Solr 5.1 has a completely re-written faceted search module with a structured JSON API to control the faceting commands. NOTE: Some examples use syntax only supported in Solr 5.2! Download a Solr 5.2 snapshot to try them out.

The structured nature of nested sub-facets are more naturally expressed in a nested structure like JSON rather than the flat structure that normal query parameters provide.

Goals of the new Faceting Module:

First class JSON support
Easier programmatic construction of complex nested facet commands
Support a much more canonical response format that is easier for clients to parse
First class analytics support
Ability to sort facet buckets by any calculated metric
Support a cleaner way to do distributed faceting
Support better integration with other search features

Of course if you prefer to use Solr’s existing faceting capabilities, that’s fine too. You can even use both at once if you want!

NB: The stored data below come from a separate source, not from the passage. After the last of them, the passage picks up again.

theorem State.roleLeft_fields (s : State) (k : Nat) : s.roleLeft.boot = s.boot ∧ (s.roleLeft.benchAt k).state = (s.benchAt k).state := by
  unfold State.roleLeft
  split
  · refine ⟨s.boot_setRole 0, ?_⟩
    show ((s.setRole 0).benchAt k).withoutEvents.state = (s.benchAt k).withoutEvents.state
    rw [s.benchAt_setRole 0 k]
  · exact ⟨rfl, rfl⟩

/-! ### Entering LONE with nothing to give up -/

theorem State.Keeps.lines_eq {s t : State} {K : Nat} (h : t.Keeps K s) (hK : K.testBit 61 = false := by decide) : t.lines = s.lines :=
  (congrArg State.lines h.pieces).symm.trans (by simp only [State.blend, hK, cond_false])

theorem State.Keeps.mirrorOut_eq {s t : State} {K : Nat} (h : t.Keeps K s) (hK : K.testBit 69 = false := by decide) : t.mirrorOut = s.mirrorOut :=
  (congrArg State.mirrorOut h.pieces).symm.trans (by simp only [State.blend, hK, cond_false])

/-- The words of HAL that hold the role and the generation. -/
abbrev pairWord (g : Fld) : Prop := 0x70100c ≤ g.key ∧ g.key ≤ 0x701014

theorem asidePause_of_pairWord {g : Fld} (hg : pairWord g) : asidePause g := by
  obtain ⟨hlo, hhi⟩ := hg
  refine ⟨fun b => sparedBy_of_key_ne ?_, ?_, by omega⟩
  · rw [F.key_PRT_STAT_LPI_TX]
    omega
  · rw [F.key_SWC_STAT_CELLS_USED]
    omega

theorem State.rd_epTlp (s : State) (g : Fld) : s.epTlp.rd g = s.rd g := rfl

theorem State.rd_police (s : State) (q : Nat) (g : Fld) : (s.police q).2.rd g = s.rd g := by
  unfold State.police
  extract_lets l n
  split <;> rfl

theorem State.rd_draw (s : State) (k : FreeKind) (bound : Nat) (g : Fld) : (s.draw k bound).2.rd g = s.rd g := rfl

/-- The state with other samples kept. -/
def State.withSamples (s : State) (l : List Sample) : State := { s with samples := l }

theorem State.rd_withSamples (s : State) (l : List Sample) (g : Fld) : (s.withSamples l).rd g = s.rd g := rfl

/-- A sample is counted and kept. -/
def State.sampleKept (s : State) (r : Sample) : State :=
  (s.wr64 F.CTL_SAMP_TOTAL_LO F.CTL_SAMP_TOTAL_HI ((s.rd64 F.CTL_SAMP_TOTAL_LO F.CTL_SAMP_TOTAL_HI + 1) % 2 ^ 64)).withSamples ((r :: s.samples).take 1024)

theorem State.sampleAt_eq (s : State) (n : Nat) (r : Sample) : s.sampleAt n r = if n = 0 then s else
    if (s.draw .random n).1 != 0 then (s.draw .random n).2 else
    if ((s.draw .random n).2.police 3).1 then (((s.draw .random n).2.police 3).2.sampleKept r).bump F.SWC_SAMPLES
    else ((s.draw .random n).2.police 3).2.bump F.SWC_SAMP_DROP := rfl

section AboutPairWords

variable {g : Fld} (hg : pairWord g) (s : State)

include hg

UPDATE: The JSON Facet API is now part of the JSON Request API, so a complete request may be expressed in JSON. Ease of Use

Some of the ease-of-use enhancements over traditional Solr faceting come from the inherent nested structure of JSON. As an example, here is the faceting command for two different range facets using Solr’s flat API:

&facet=true &facet.range={!key=age_ranges}age &f.age.facet.range.start=0 &f.age.facet.range.end=100 &f.age.facet.range.gap=10 &facet.range={!key=price_ranges}price &f.price.facet.range.start=0 &f.price.facet.range.end=1000 &f.price.facet.range.gap=50

And here is the equivalent faceting command in the new JSON Faceting API: { age_ranges: { type : range field : age, start : 0, end : 100, gap : 10 } , price_ranges: { type : range field : price, start : 0, end : 1000, gap : 50 } }

These aren’t even nested facets, but already one can see how much nicer the JSON API looks. With deeply nested sub-facets and statistics, the clarity of the inherently nested JSON API only grows. JSON extensions

A number of JSON extensions have been implemented to further increase the clarity and ease of constructing a JSON faceting command by hand. For example: { // this is a single-line comment, which can help add clarity to large JSON commands /* traditional C-style comments are also supported */ x : “avg(price)” , // Simple strings can occur unquoted y : ‘unique(manu)’ // Strings can also use single quotes (easier to embed in another String) } Debugging JSON

Nicely indented JSON is very easy to understand. If you get a large piece of non-indented JSON somehow, and are trying to make sense of it, you can cut and paste into one of the online validators: http://jsonlint.com http://jsonformatter.curiousconcept.com Both of these validators will indent your JSON, even when it contains extensions unsupported by them (such as comments or bare strings).

Facet Types

There are two types of facets, one that breaks up the domain into multiple buckets, and aggregations / facet functions that provide information about the set of documents belonging to each bucket.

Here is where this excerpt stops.